Python Forum

Full Version: key error
You're currently viewing a stripped down version of our content. View the full version with proper formatting.
The following code is not working and I believe it should.

q = df.loc[df2['machine_status']==0]['time_period']
p = df.loc[df2['machine_status']==1]['time_period'][:q.shape[0]]

pq = np.sum(p * np.log(p/q))
qp = np.sum(q * np.log(q/p))
print('KL(P || Q) : %. pq)%.3f' % pq)
print('KL(Q || P) : %. pq)%.3f' % qp)
It gives me the following error:

Error:
KeyError Traceback (most recent call last) File ~\miniconda3\envs\pump-failure-pred\lib\site-packages\pandas\core\indexes\base.py:3621, in Index.get_loc(self, key, method, tolerance) 3620 try: -> 3621 return self._engine.get_loc(casted_key) 3622 except KeyError as err: File ~\miniconda3\envs\pump-failure-pred\lib\site-packages\pandas\_libs\index.pyx:136, in pandas._libs.index.IndexEngine.get_loc() File ~\miniconda3\envs\pump-failure-pred\lib\site-packages\pandas\_libs\index.pyx:163, in pandas._libs.index.IndexEngine.get_loc() File pandas\_libs\hashtable_class_helper.pxi:5198, in pandas._libs.hashtable.PyObjectHashTable.get_item() File pandas\_libs\hashtable_class_helper.pxi:5206, in pandas._libs.hashtable.PyObjectHashTable.get_item() KeyError: 'time_period' The above exception was the direct cause of the following exception: KeyError Traceback (most recent call last) Input In [50], in <cell line: 1>() ----> 1 q = df.loc[df2['machine_status']==0]['time_period'] 2 p = df.loc[df2['machine_status']==1]['time_period'][:q.shape[0]] 4 pq = np.sum(p * np.log(p/q)) File ~\miniconda3\envs\pump-failure-pred\lib\site-packages\pandas\core\frame.py:3505, in DataFrame.__getitem__(self, key) 3503 if self.columns.nlevels > 1: 3504 return self._getitem_multilevel(key) -> 3505 indexer = self.columns.get_loc(key) 3506 if is_integer(indexer): 3507 indexer = [indexer] File ~\miniconda3\envs\pump-failure-pred\lib\site-packages\pandas\core\indexes\base.py:3623, in Index.get_loc(self, key, method, tolerance) 3621 return self._engine.get_loc(casted_key) 3622 except KeyError as err: -> 3623 raise KeyError(key) from err 3624 except TypeError: 3625 # If we have a listlike key, _check_indexing_error will raise 3626 # InvalidIndexError. Otherwise we fall through and re-raise 3627 # the TypeError. 3628 self._check_indexing_error(key) KeyError: 'time_period' 1 ​
Now time period is not an array of numbers and Kullback-Liebler cannot work.
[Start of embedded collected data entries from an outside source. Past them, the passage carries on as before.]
/-- A command of a mailbox that runs (R101): its code, the reserved bits of MBCMD, then the command itself, which answers a status and
results. -/
def mailCommand (s : State) (code : Nat) (run : State → Nat → Nat → State × Nat × List (Nat × Nat)) : Out :=
  match s.subject with
  | .one fn =>
    let cmd := mbCommand s fn
    if !hasBit (mbReg s fn 1) 0 || bits cmd 7 0 != code || (decide (fn = 0) != decide (code < 0x10)) then .next s
    else if !mailCodeOk s fn code then .next (finishMail s fn stBadCmd [])
    else if bits cmd 63 12 != 0 then .next (finishMail s fn stBadParam [])
    else
      let r := run s fn ((fn - 1) * 16 + bits cmd 11 8)
      .next (finishMail (if r.2.1 = 0 then r.1 else s) fn r.2.1 r.2.2)
  | _ => .next s

/-- LOG (R24). -/
def execLog (s : State) : Out :=
  mailCommand s 1 fun s fn _ =>
    let off := mbArg s fn 0
    if off % 256 != 0 || 4096 ≤ off then (s, stBadParam, [])
    else
      let counts := s.pkg.failedAccesses :: s.pkg.lostRecords :: s.pkg.errorCounts.flatMap fun e => [e.1, e.2]
      (s, 0, (List.range 32).map fun i => (i, Config.logWord (off + 8 * i) counts))

/-- RETRY (R24). -/
def execRetry (s : State) : Out := mailCommand s 2 fun s _ _ => (restartRom s, 0, [])

/-- n bytes at a host bus address; the model's host memory has 2^53 bytes, and beyond them it holds nothing (log entry 5). -/
def hostBytes (s : State) (a n : Nat) : List Nat :=
  (List.range n).map fun i => if a + i < wsBase - hostBase then bGet s.mem (hostBase + a + i) else 0

/-- IMAGE (R24): bytes of the host's memory into the slot that is not running. -/
def execImage (s : State) : Out :=
  mailCommand s 3 fun s fn _ =>
    let n := mbArg s fn 1
    if Config.slotBytes < n then (s, stBadParam, [])
    else
      let b := hostBytes s (mbArg s fn 0) n
      (modPkg s fun p => if p.running = some 0 then { p with slotB := some b } else { p with slotA := some b }, 0, [])

/-- PARTCFG (R24, R98). An empty mask makes a partition of no clusters, deleting a partition that does not exist succeeds, and contexts
that are READY or SAVED on a partition that is deleted wait until it exists again (log entry 97). -/
def execPartcfg (s : State) : Out :=
  mailCommand s 8 fun s fn _ =>
    let a := mbArg s fn 0
    let id := bits a 7 0
    let m := mbArg s fn 1 + mbArg s fn 2 * 2 ^ 64
    if bits a 63 10 != 0 || (!hasBit a 9 && s.parts.any fun e => e.1 != id && e.2.clusters &&& m != 0) then (s, stBadParam, [])
    else if s.ctxs.any fun e => e.2.part == id && isWorking s e.1 then (s, stBusy, [])
    else if hasBit a 9 then ({ s with parts := aErase id s.parts }, 0, [])
    else
      let old := (aGet id s.parts).getD ⟨false, 0, 4096, 1024⟩
      ({ s with parts := aSet id { old with dense := hasBit a 8, clusters := m } s.parts }, 0, [])

/-- REPLCFG (R24, R234). -/
def execReplcfg (s : State) : Out :=
  mailCommand s 9 fun s fn _ =>
    let a := mbArg s fn 0
    let r := mbArg s fn 1
    let l := mbArg s fn 2
    match aGet (bits a 7 0) s.parts with
    | some p =>
      if bits a 63 8 != 0 || !within 1 r 65536 || !within 1 l 65536 then (s, stBadParam, [])
      else ({ s with parts := aSet (bits a 7 0) { p with traise := r, tlower := l } s.parts }, 0, [])
    | none => (s, stBadParam, [])

/-- A range of a die's weight store free of other contexts' windows. -/
def windowFree (s : State) (die base size : Nat) : Bool :=
  !(s.ctxs.any fun e => let w := e.2.windows.getD die (0, 0); overlap w.1 w.2 base size)

/-- A weight-store window on a die: the lowest place in MiB steps; none when there is none (R323). -/
def placeWindow (s : State) (die mib : Nat) : Option (Nat × Nat) :=
  if mib = 0 then some (0, 0)
  else ((List.range (1025 - mib)).find? fun k => windowFree s die (k * 2 ^ 20) (mib * 2 ^ 20)).map fun k => (k * 2 ^ 20, mib * 2 ^ 20)

/-- Windows on the four dies, all or none (R323). -/
def placeWindows (s : State) (sizes : Nat) : Option (List (Nat × Nat)) :=
  (List.range 4).foldl (fun (acc : Option (List (Nat × Nat))) d => match acc, placeWindow s d (bits sizes (16 * d + 15) (16 * d)) with
    | some ws, some w => some (ws ++ [w])
    | _, _ => none) (some [])

/-- Parameters of CREATE in range (R103). -/
def createParams (a0 a1 a2 a3 : Nat) : Bool :=
  a0 % 8192 == 0 && installed a0 && bits a1 63 24 == 0 && bits a2 31 20 == 0 && bits a2 63 33 == 0 &&
  (List.range 4).all fun d => decide (bits a3 (16 * d + 15) (16 * d) ≤ 1024)

/-- CREATE (R100, R103, R323). It wants a save area too (R103), of which the manual gives neither a size nor a limit: the model always has one to
give (log entry 127). -/
def execCreate (s : State) : Out :=
  mailCommand s 0x10 fun s fn c =>
    let a1 := mbArg s fn 1
    let a2 := mbArg s fn 2
    if !createParams (mbArg s fn 0) a1 a2 (mbArg s fn 3) then (s, stBadParam, [])
    else if (ctxAt s c).state != .free then (s, stBadState, [])
    else match aGet (bits a1 7 0) s.parts, placeWindows s (mbArg s fn 3) with
      | some _, some ws =>
        let x : Context :=
          { state := .ready, root := mbArg s fn 0, part := bits a1 7 0, occLimit := bits a1 23 8, pasid := bits a2 19 0,
            pasidEn := hasBit a2 32, windows := ws, policy := 0, record := none }
        let s := clearQueues (resetCtxRegs s c) c
        ({ s with ctxs := aSet c x s.ctxs }, 0, [])
      | _, _ => (s, stNoSpace, [])

/-- PREEMPT (R99). -/
def execPreempt (s : State) : Out :=
  mailCommand s 0x11 fun s _ c => if isRunning s c then (startPreempt s c, 0, []) else (s, stBadState, [])

/-- RESET (R99, R100). -/
def execReset (s : State) : Out :=
  mailCommand s 0x12 fun s _ c =>
    let st := (ctxAt s c).state
    if st = .faulted || st = .saved then (resetContext s c, 0, []) else (s, stBadState, [])

/-- DESTROY (R99, R100). -/
def execDestroy (s : State) : Out :=
  mailCommand s 0x13 fun s _ c =>
    let st := (ctxAt s c).state
    if st = .free || st = .destroyed then (s, stBadState, []) else (destroyContext s c, 0, [])

/-- State codes of QUERY (R103). -/
def stateCode : CtxState → Nat
  | .free => 0
  | .ready => 1
  | .running => 2
  | .preempting => 3
  | .saved => 4
  | .faulted => 5
  | .destroyed => 6

/-- QUERY (R103). -/
def execQuery (s : State) : Out :=
  mailCommand s 0x14 fun s _ c =>
    let x := ctxAt s c
    let ws := (List.range 4).map fun d => (d + 1, (windowOf s c d).1 + (windowOf s c d).2 * 2 ^ 32)
    let rec_ := match x.record with
      | some r => if x.state = .faulted then (faultRecordWords c r).zipIdx.map fun w => (8 + w.2, w.1) else []
      | none => []
    (s, 0, (0, stateCode x.state) :: ws ++ rec_)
It cannot compare anything but numbers. I am only going to ask for now is that the correct explanation for this error?

I do know what a key error is. Please explain.

I am going to show the last columns so anyone can see that is the error.

I decided to attach a screenshot it is better an easier to show the error.

Respectfully,

LZ
"time_period" is not a column in df. This is easy to test by printing "df" and looking at the columns. "time_period" will not be there. I don't know if this is because there is no time_period column, or if the string doesn't match ("time_period" does not match "time period" or "time_period ").

As far as I can tell, df.loc[df2['machine_status']==0]['time_period'] and df[df2['machine_status']==0]['time_period'] produce the same result.